## Records drawn from a dataset
----
-- ==== Sys2Proof/WellFormed.lean ====
section
/-! DEFINITION. Well-formedness. An operand has exactly the width its format gives it, and no operand value makes
a legal opcode illegal (spec/30_encoding.md R47), so every term of `Instr` is well-formed. What can be ill-formed is
an assembled request: the bits its operation does not read are assembled as zero (R50). -/

namespace Sys2Proof

/-- R47: every pattern of every operand is accepted. The widths stand in the types of `Instr`'s fields. -/
def Instr.wf : Instr → Bool
  | .crc8Compute _ _ => true
  | .crc8Verify _ _ _ => true
  | .wordPack _ => true
  | .wordUnpack _ _ _ => true
  | .word3Unpack _ _ _ => true
  | .cvtCo2Fromw _ => true
  | .cvtTempFromw _ => true
  | .cvtRhFromw _ => true
  | .cvtToffFromw _ => true
  | .cvtAltFromw _ => true
  | .cvtFrcFromw _ => true
  | .cvtCo2Tow _ => true
  | .cvtToffTow _ => true
  | .cvtAltTow _ => true
  | .cvtPresTow _ => true
  | .decDrdy _ => true
  | .decSelftest _ => true
  | .decAsc _ => true
  | .encAsc _ => true
  | .decSerial _ _ _ => true

/-- The bits of `ARG` that each format reads (R42, column "bytes read"; for `L`, bit 0 of `D[0]`). -/
def Format.readMask : Format → Arg
  | .b2 => 0xFFFF00000000000000#72
  | .b3 => 0xFFFFFF000000000000#72
  | .b9 => 0xFFFFFFFFFFFFFFFFFF#72
  | .w => 0xFFFF00000000000000#72
  | .w3 => 0xFFFFFFFFFFFF000000#72
  | .f => 0xFFFFFFFF0000000000#72
  | .l => 0x010000000000000000#72

/-- R50: "Unread bytes of `ARG` are assembled as zero." -/
def Request.assembledAs (fmt : Format) (r : Request) : Bool := r.arg &&& ~~~fmt.readMask == 0#72

end Sys2Proof
end

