-- ==== Sys2Proof/Machine/Serve.lean ====
section
/-! DEFINITION. Serving one request and one input (spec/10_state.md R18; spec/60_exceptions.md R147): what Step calls. -/

namespace Sys2Proof
namespace Machine

/-- One request in one atomic step (R18): `OP` is decoded first, an unassigned one gives ILLEGAL_OP and nothing else
is examined, otherwise the operation runs (R147). -/
def serveRequest (r : Request) (s : State) : Host.Outcome State Fault Refusal :=
  match decode r with
  | .ok i => exec i s
  | .error _ => .next s.raiseIllegalOp

/-- One input of the host: a request (R39), or reset between requests (R161). -/
def serveInput (i : HostInput) (s : State) : Host.Outcome State Fault Refusal :=
  match i with
  | .request r => serveRequest r s
  | .reset => .next s.takeReset

/-- The input presented now is taken and served; with none the block is idle (R151). -/
def serveNext (s : State) : Host.Outcome State Fault Refusal :=
  match s.nextInput with
  | some i => serveInput i s.dropInput
  | none => .next s.idle

/-- The request of a table word, as the next input (R40; log 11). -/
def presentWord (s : State) (nbits w : Nat) : State :=
  s.present (.request (requestOfBits (BitVec.ofNat 80 (w % 2 ^ nbits))))

end Machine
end Sys2Proof
end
----
## What you need to do
Each entry above is to be transcribed word for word.

## Solution for this exercise
-- ==== Sys2Proof/WellFormed.lean ====
section
/-! DEFINITION. Well-formedness. An operand has exactly the width its format gives it, and no operand value makes
a legal opcode illegal (spec/30_encoding.md R47), so every term of `Instr` is well-formed. What can be ill-formed is
an assembled request: the bits its operation does not read are assembled as zero (R50). -/

namespace Sys2Proof

/-- R47: every pattern of every operand is accepted. The widths stand in the types of `Instr`'s fields. -/
def Instr.wf : Instr → Bool
  | .crc8Compute _ _ => true
  | .crc8Verify _ _ _ => true
  | .wordPack _ => true
  | .wordUnpack _ _ _ => true
  | .word3Unpack _ _ _ => true
  | .cvtCo2Fromw _ => true
  | .cvtTempFromw _ => true
  | .cvtRhFromw _ => true
  | .cvtToffFromw _ => true
  | .cvtAltFromw _ => true
  | .cvtFrcFromw _ => true
  | .cvtCo2Tow _ => true
  | .cvtToffTow _ => true
  | .cvtAltTow _ => true
  | .cvtPresTow _ => true
  | .decDrdy _ => true
  | .decSelftest _ => true
  | .decAsc _ => true
  | .encAsc _ => true
  | .decSerial _ _ _ => true

/-- The bits of `ARG` that each format reads (R42, column "bytes read"; for `L`, bit 0 of `D[0]`). -/
def Format.readMask : Format → Arg
  | .b2 => 0xFFFF00000000000000#72
  | .b3 => 0xFFFFFF000000000000#72
  | .b9 => 0xFFFFFFFFFFFFFFFFFF#72
  | .w => 0xFFFF00000000000000#72
  | .w3 => 0xFFFFFFFFFFFF000000#72
  | .f => 0xFFFFFFFF0000000000#72
  | .l => 0x010000000000000000#72

/-- R50: "Unread bytes of `ARG` are assembled as zero." -/
def Request.assembledAs (fmt : Format) (r : Request) : Bool := r.arg &&& ~~~fmt.readMask == 0#72

end Sys2Proof
end

-- ==== Sys2Proof/Machine/Serve.lean ====
section
/-! DEFINITION. Serving one request and one input (spec/10_state.md R18; spec/60_exceptions.md R147): what Step calls. -/

namespace Sys2Proof
namespace Machine

/-- One request in one atomic step (R18): `OP` is decoded first, an unassigned one gives ILLEGAL_OP and nothing else
is examined, otherwise the operation runs (R147). -/
def serveRequest (r : Request) (s : State) : Host.Outcome State Fault Refusal :=
  match decode r with
  | .ok i => exec i s
  | .error _ => .next s.raiseIllegalOp

/-- One input of the host: a request (R39), or reset between requests (R161). -/
def serveInput (i : HostInput) (s : State) : Host.Outcome State Fault Refusal :=
  match i with
  | .request r => serveRequest r s
  | .reset => .next s.takeReset

/-- The input presented now is taken and served; with none the block is idle (R151). -/
def serveNext (s : State) : Host.Outcome State Fault Refusal :=
  match s.nextInput with
  | some i => serveInput i s.dropInput
  | none => .next s.idle

/-- The request of a table word, as the next input (R40; log 11). -/
def presentWord (s : State) (nbits w : Nat) : State :=
  s.present (.request (requestOfBits (BitVec.ofNat 80 (w % 2 ^ nbits))))

end Machine
end Sys2Proof
end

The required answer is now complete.